Vasa Suresh K, Singh Himanshu, Rovó Petra, Linser Rasmus
Department Chemistry and Pharmacy , Ludwig-Maximilians-University Munich , Butenandtstr. 5-13 , 81377 Munich , Germany.
Center for Integrated Protein Science (CiPSM), Munich , Germany.
J Phys Chem Lett. 2018 Mar 15;9(6):1307-1311. doi: 10.1021/acs.jpclett.8b00110. Epub 2018 Mar 2.
Solid-state NMR has been employed for characterization of a broad range of biomacromolecules and supramolecular assemblies. However, because of limitations in sensitivity and resolution, the size of the individual monomeric units has rarely exceeded 15 kDa. As such, enzymes, which are often more complex and comprise long peptide chains, have not been easily accessible, even though manifold desirable information could potentially be provided by solid-state NMR studies. Here, we demonstrate that more than 1200 backbone and side-chain chemical shifts can be reliably assessed from minimal sample quantities for a 29 kDa human enzyme of the carbonic anhydrase family, giving access to its backbone dynamics and intermolecular interactions with a small-molecule inhibitor. The possibility of comprehensive assessment of enzymes in this molecular-weight regime without molecular-tumbling-derived limitations enables the study of residue-specific properties important for their mode of action as well as for pharmacological interference in this and many other enzymes.

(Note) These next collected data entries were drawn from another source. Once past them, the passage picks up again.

/-- Whether an invalidation of the line goes to an agent (R127). -/
def dirNames (d : DirEntry) (id : Nat) : Bool :=
  if d.coarse then fld d.body (dirGroup id) 1 == 1 else (dirPointers d).contains id

/-- An entry returns to pointers, with none, when the home holds all tokens (R127). -/
def tidyEntry (s : State) (line : Nat) : State :=
  if (homeTokens s line).1 = Config.lineTokens then
    let d := s.entry line
    s.setEntry line { d with coarse := false, body := 0 }
  else s

/-- A persistent request of another agent is active on the line (R129). -/
def claimedByOther (d : DirEntry) (a : AgentId) : Bool :=
  d.active &&
    match d.persistent with
    | p :: _ => p != a
    | [] => false

/-! ### Storage of DRAM: keys, codes and tags (R118 to R120, R434) -/

/-- Granule of a line, and the partition that holds it (R23). -/
def granuleOf (line : Nat) : Nat := line / 2 ^ 23
def State.granuleOwner (s : State) (line : Nat) : Option Nat :=
  (s.parts.find? fun p => p.2.units.granules.contains (granuleOf line)).map (·.1)

/-- The key under which a line is read and written now: that of the partition that holds its granule, or the device's own
(R118, R434). -/
def State.heldKey (s : State) (line : Nat) : Nat := ((s.granuleOwner line).map fun p => (s.part p).key).getD 0

/-- The home sends tokens of a line: with the owner token it hands over the dirty state of its copy (R123). -/
def State.homeGive (s : State) (line n : Nat) (own : Bool) : TokenMsg × State :=
  ({ tokens := n, owner := own, dirty := own && s.l2.any fun x => x.line == line && x.own && x.dirty },
    if own then s.homeClean line else s)

/-- The key under which a line was last written to DRAM (R120). -/
def State.sealKey (s : State) (line : Nat) : Nat :=
  (aget s.lineSeals line).getD ((aget s.sealed (granuleOf line)).getD 0)

/-- What a read of a line from DRAM finds (R119, R120). -/
def State.dramCheck (s : State) (line : Nat) : Option Upset :=
  if s.sealKey line = s.heldKey line then aget s.upsets line else some .tag

/-- A line is written to DRAM: it is stored under the key of now with a fresh code and tag (R118). -/
def State.sealLine (s : State) (line : Nat) : State :=
  if regionOf (line * 128) != some .dram then s else
  { s with
    upsets := adel s.upsets line
    lineSeals :=
      if (aget s.sealed (granuleOf line)).getD 0 = s.heldKey line then adel s.lineSeals line
      else aset s.lineSeals line (s.heldKey line) }

/-- A line is read from DRAM: a corrected error is written back and counted, and any other marks the line (R119). -/
def State.readDram (s : State) (line : Nat) : State :=
  let s1 : State := { s with upsets := adel s.upsets line }
  match s.dramCheck line with
  | none => s
  | some .corrected =>
    { s1 with
      dev := { s1.dev with counters := { s1.dev.counters with
        soft := setAt s1.dev.counters.soft 0 (getAt 0 s1.dev.counters.soft 0 + 1) } } }
  | some .uncorrectable => if s.poison.contains line then s1 else { s1 with poison := line :: s1.poison }
  | some .tag => if s.integrity.contains line then s1 else { s1 with integrity := line :: s1.integrity }

/-- A read of bank memory checks the code of its units: one with an uncorrectable error becomes poisoned (R139). -/
def State.readBank (s : State) (pa n : Nat) : State :=
  let hit := ((List.range ((pa + n - 1) / 8 - pa / 8 + 1)).map (pa / 8 + ·)).filter s.bankUpsets.contains
  if hit.isEmpty then s
  else
    { s with
      bankUpsets := s.bankUpsets.filter fun u => !hit.contains u
      bankPoison := hit.filter (fun u => !s.bankPoison.contains u) ++ s.bankPoison }

/-! ### The L2 slices (R121, R140) -/

/-- Set of a slice's 1,024 in which a line falls (R121). DESIGN CHOICE (log 105): the address bits above those of the
channel. -/
def l2Index (line : Nat) : Nat := line / 64 % 1024

/-- Ways of a set for lines of the own die and of others (R121). -/
def l2Ways (own : Bool) : Nat := if own then 12 else 4

/-- What the set of a line holds in the slice of a die that takes it (R121), the oldest first. -/
def State.l2Set (s : State) (die line : Nat) : List L2Line :=
  s.l2.filter fun x => x.die == die && channelOf x.line == channelOf line && l2Index x.line == l2Index line

/-- Priority of a residency handle of the partition that holds a line (R140). -/
def State.handlePrio (s : State) (line : Nat) (h : Option Nat) : Nat :=
  match h, s.granuleOwner line with
  | some h, some p => ((aget (s.part p).handles h).map (·.prio)).getD 0
  | _, _ => 0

固态核磁共振已被用于表征多种生物大分子和超分子组装体。然而,由于灵敏度和分辨率的限制,单个单体单元的大小很少超过15 kDa。因此,尽管固态核磁共振研究可能会提供许多有用的信息,但通常更为复杂且包含长肽链的酶却难以进行研究。在此,我们证明,对于碳酸酐酶家族的一种29 kDa人类酶,从极少量样品中就能可靠地评估出1200多个主链和侧链化学位移,从而了解其主链动力学以及与小分子抑制剂的分子间相互作用。在这种分子量范围内对酶进行全面评估而不受分子翻滚限制的可能性,使得研究对其作用模式以及对该酶和许多其他酶的药理干扰很重要的残基特异性性质成为可能。